Brown by Håkon Øvreås

“Brown has this mostly realistic but slightly magical, totally mundane but kind of absurd feeling to it, that reminds me of Roald Dahl’s stories!” – Lisa, Kids Room

Rusty is having a tough time. His family moved, his grandfather died, and now the local bullies are wrecking his fort! He finds some paint, gathers an all-brown outfit, and becomes BROWN, a superhero who… paints things brown. Can Brown and the other Guardians of the Fort get even, without getting in trouble?

The Story of Arthur Truluv by Elizabeth Berg

“I loved this short, sweet, well-written book!
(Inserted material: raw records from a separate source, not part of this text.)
-- ==== Sys2Proof/Tests/Slice0.lean ====
section
/-! SUPPORT. Small tests on fixed values. The expected results are the spec's own vectors
(95_test_vectors.md, named at each test) or are read off the rule named there. -/

namespace Sys2Proof.Tests

open Sys2Proof.Machine

/-! ### Helpers -/

/-- Scalar registers set to integers. -/
def withX (s : State) (l : List (XReg × Int)) : State :=
  l.foldl (fun s e => writeX e.1 (wordOf e.2) s) s

/-- The first lanes of a vector register set to integers. -/
def withV (s : State) (d : VReg) (l : List Int) : State :=
  writeV d ((readV s d).gated l.length fun k => wordOf (l.getD k 0)) s

/-- Memory cells from an address on set to integers. -/
def withMem (s : State) (a : Nat) (l : List Int) : State :=
  { s with mem := Memory.writeList s.mem a (l.map wordOf) }

/-- The lines of a program text. -/
def textLines (l : List String) : List Token := l.map String.toList

/-- The program a text assembles to; the empty one if it does not. -/
def assembled (l : List String) : Program :=
  match assemble (textLines l) with
  | .ok p => p
  | .error _ => ⟨[], []⟩

/-- A state with the program a text assembles to. -/
def withText (l : List String) (s : State) : State :=
  { s with slots := (assembled l).slots, labels := (assembled l).labels }

/-- The state a step answers, or the state itself where it answers none. -/
def stepped (s : State) : State :=
  match step s with
  | .next t => t
  | .fault _ => s
  | .refused _ => s

/-- The signed values of the first lanes of a vector register. -/
def lanes (s : State) (d : VReg) (n : Nat) : List Int :=
  (List.range n).map fun k => sval (readLane s d k)

/-- The signed values of memory cells. -/
def cells (s : State) (a n : Nat) : List Int :=
  (List.range n).map fun k => sval (readCell s (a + k))

/-- What decode makes of the first slot of a text. -/
def decoded (l : List String) : Except FaultCause Instr :=
  match (assembled l).slots with
  | [] => .error (.badOperands 99)
  | slot :: _ => decode (assembled l).labels slot

/-- The parse error of a text, if any. -/
def parseErrorOf (l : List String) : Option ParseError :=
  match assemble (textLines l) with
  | .ok _ => none
  | .error e => some e

/-- Whether decode faults with a cause. -/
def decodesFault (l : List String) (c : FaultCause) : Bool :=
  match decoded l with
  | .ok _ => false
  | .error d => decide (d = c)

/-- Whether decode yields an instruction. -/
def decodesTo (l : List String) (i : Instr) : Bool :=
  match decoded l with
  | .ok k => decide (k = i)
  | .error _ => false

/-! ### Ill-formed terms are refused -/

theorem test_wf_refuses_large_addi : (Instr.addi 1 0 0x80000000#32).wf 9 = false := by decide
theorem test_wf_refuses_large_vlw : (Instr.vlw 1 0xFFFFFFFF#32 0).wf 9 = false := by decide
theorem test_wf_refuses_large_vsw : (Instr.vsw 1 0x80000000#32 0).wf 9 = false := by decide
theorem test_wf_refuses_far_j : (Instr.j 10).wf 9 = false := by decide
theorem test_wf_refuses_far_beq : (Instr.beq 1 2 10).wf 9 = false := by decide
theorem test_wf_admits_bounds :
    (Instr.addi 1 0 0x7FFFFFFF#32).wf 9 = true ∧ (Instr.j 9).wf 9 = true := by decide
theorem test_labels_within_refuses : labelsWithin 2 [("a".toList, 3)] = false := by decide
theorem test_labels_distinct_refuses :
    labelsDistinct [("a".toList, 0), ("a".toList, 1)] = false := by decide
/-- Vector A21: a program with a slot that does not decode is not `WF`. -/
theorem test_program_not_wf : (assembled ["j end", "foo", "end:"]).wf = false := by decide
theorem test_memory_wf_refuses_zero : Memory.wf [(3, 0)] = false := by decide
theorem test_memory_wf_refuses_order : Memory.wf [(3, 1), (2, 1)] = false := by decide
theorem test_memory_wf_refuses_far : Memory.wf [(1024, 1)] = false := by decide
It is a feel-good book that will make you smile, and the book reminded me of the essential goodness of people. It was a perfect book for the quarantine, and I am looking forward to reading Elizabeth Berg’s next two books in the series.” – Nancy, Adult & Teen Services

Arthur Truluv is a kindhearted, lonely widower who meets Maddy, a troubled teen with a difficult family life, at the cemetery where Arthur’s wife is buried. Arthur and Maddy, along with Arthur’s eccentric neighbor, Lucille, form a friendship and then a family.
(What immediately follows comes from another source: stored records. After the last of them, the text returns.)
-- ==== Sys2Proof/Machine/Operands.lean ====
section
/-! DEFINITION. Every operand form: the nibble split, the mask write's mask and value, the address function, the
long-command test, string payloads, the latch frame (R73, R75) and the δ draw. -/

namespace Sys2Proof.Machine

/-- b[7:4] (R75). -/
def hiNibble (b : Byte) : Nibble := b.extractLsb' 4 4

/-- b[3:0] (R75). -/
def loNibble (b : Byte) : Nibble := b.extractLsb' 0 4

/-- The byte of a nibble pair: (hi << 4) | lo (R61). -/
def joinNibbles (hi lo : Nibble) : Byte := hi ++ lo

/-- The mask of a data write: m = OR over i of 1 << d_bit[i] (R40). -/
def dMask (h : Handle) : Byte :=
  (1#8 <<< h.d4Bit.val) ||| (1#8 <<< h.d5Bit.val) ||| (1#8 <<< h.d6Bit.val) ||| (1#8 <<< h.d7Bit.val)

/-- Bit i of a nibble as a byte, 0 or 1. -/
def nibbleBit (n : Nibble) (i : Nat) : Byte := (BitVec.ofBool (n.getLsbD i)).setWidth 8

/-- The value of a data write: v = OR over i of n[i] << d_bit[i], nibble bit i on line D(4+i) (R12, R40). -/
def dValue (h : Handle) (n : Nibble) : Byte :=
  (nibbleBit n 0 <<< h.d4Bit.val) ||| (nibbleBit n 1 <<< h.d5Bit.val) |||
    (nibbleBit n 2 <<< h.d6Bit.val) ||| (nibbleBit n 3 <<< h.d7Bit.val)

/-- The nibble on D7..D4 in a port register: out[D][i] is bit d_bit[i] (R21). -/
def busNibble (h : Handle) (b : Byte) : Nibble :=
  BitVec.ofBool (b.getLsbD h.d7Bit.val) ++ BitVec.ofBool (b.getLsbD h.d6Bit.val) ++
    BitVec.ofBool (b.getLsbD h.d5Bit.val) ++ BitVec.ofBool (b.getLsbD h.d4Bit.val)

/-- (base + col - 1) mod 256, the sum on integers (R75, R101). -/
def addressByte (base col : Byte) : Byte := BitVec.ofInt 8 ((base.toNat : Int) + (col.toNat : Int) - 1)

/-- ddram_cmd(row, col): the command byte that addresses a position, none for a row outside 1 and 2 (R101). -/
def ddramCmd (c : Config) (row col : Byte) : Option Byte :=
  if row = 1 then some (addressByte c.row1Base col)
  else if row = 2 then some (addressByte c.row2Base col)
  else none

/-- The valid positions: row 1 or 2, as the addressing fixes them, and column 1 to DISPLAY_COLS (R106, D35). The block
checks neither. -/
def validPosition (c : Config) (row col : Byte) : Bool :=
  (row == 1 || row == 2) && 1 ≤ col.toNat && col.toNat ≤ c.displayCols

/-- is_long(b): equality with CMD_CLEAR or CMD_HOME on all 8 bits (R92). -/
def isLong (c : Config) (b : Byte) : Bool := b == c.cmdClear || b == c.cmdHome

/-- The wait after command b (R93). -/
def commandWait (c : Config) (b : Byte) : Nat := if isLong c b then c.tExecLong else c.tExecShort

/-- payload(s): the bytes that are sent (R95). -/
def payload (m : StringMode) (s : List Byte) : List Byte :=
  match m with
  | .nulTerminated => s.takeWhile (fun b => b != 0x00)
  | .lengthBounded => s

/-- terminated(s) (R95). -/
def terminated (m : StringMode) (s : List Byte) : Bool :=
  match m with
  | .nulTerminated => s.any (fun b => b == 0x00)
  | .lengthBounded => true

/-- The LATCH frame: bit 4 = RS, bits 3:0 = D7..D4 (R73). -/
def latchFrame (rs : Bool) (n : Nibble) : BitVec 5 := BitVec.ofBool rs ++ n

/-- The two LATCH frames of a byte, high nibble first, with one RS (R43, R73). -/
def byteFrames (rs : Bool) (b : Byte) : List (BitVec 5) := [latchFrame rs (hiNibble b), latchFrame rs (loNibble b)]

end Sys2Proof.Machine

namespace Sys2Proof

/-- The k-th draw δ: free, and at most DELTA_MAX where there is a bound (R26, R81, D12). Every value the bound allows
can be the draw. -/
def Config.delta (c : Config) (k : Nat) : Nat :=
  match c.deltaMax with
  | none => Config.freeDelta k
  | some 0 => 0
  | some (d + 1) => Config.freeDelta k % (d + 2)

end Sys2Proof
end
The Nine Tailors by Dorothy L. Sayers

“A classic English mystery, with an eccentric detective, arcane clues, and much ado about bells. It’s like the Moby Dick of bells!” – Fred, Adult & Teen Services

Amateur sleuth Lord Peter Wimsey is pressed into service as a bell ringer in Fenchurch St. Paul when an influenza epidemic decimates the town. But what happens next in the quaint old English village is a crime.

The Secret History by Donna Tartt

“Donna Tartt is just a beautiful writer. Her descriptions of events and tight dialogue are wonderful, and her story is engaging and unlike anything I’ve ever read. This is a book that rewards a reread so you can pick up on all the foreshadowing and side comments that point you right to the truth before you even know it. The psychological twists and turns of the novel are well-executed and her main character is acutely self-aware and provides an engaging analysis of what he is experiencing in retrospect. The world she builds is so glamorous and exciting, she makes me want to move to the Vermont countryside and hide away in a library forever.” – Sarah P., Circulation

A “why-done-it” mystery that starts with a murder and then catches you up to the motive. The story follows Richard Paper who arrives in New England to study the Classics at Hampden College. He is quickly reduced by an elite group of five students, Greek scholars, who are worldly, self-assured, and highly unapproachable, at least at first. As Richard is drawn into their inner circle, he learned a secret about an incident in the woods in the dead of night where an ancient ritual was brought to brutal life… and led to a brutal death. And that is just the beginning.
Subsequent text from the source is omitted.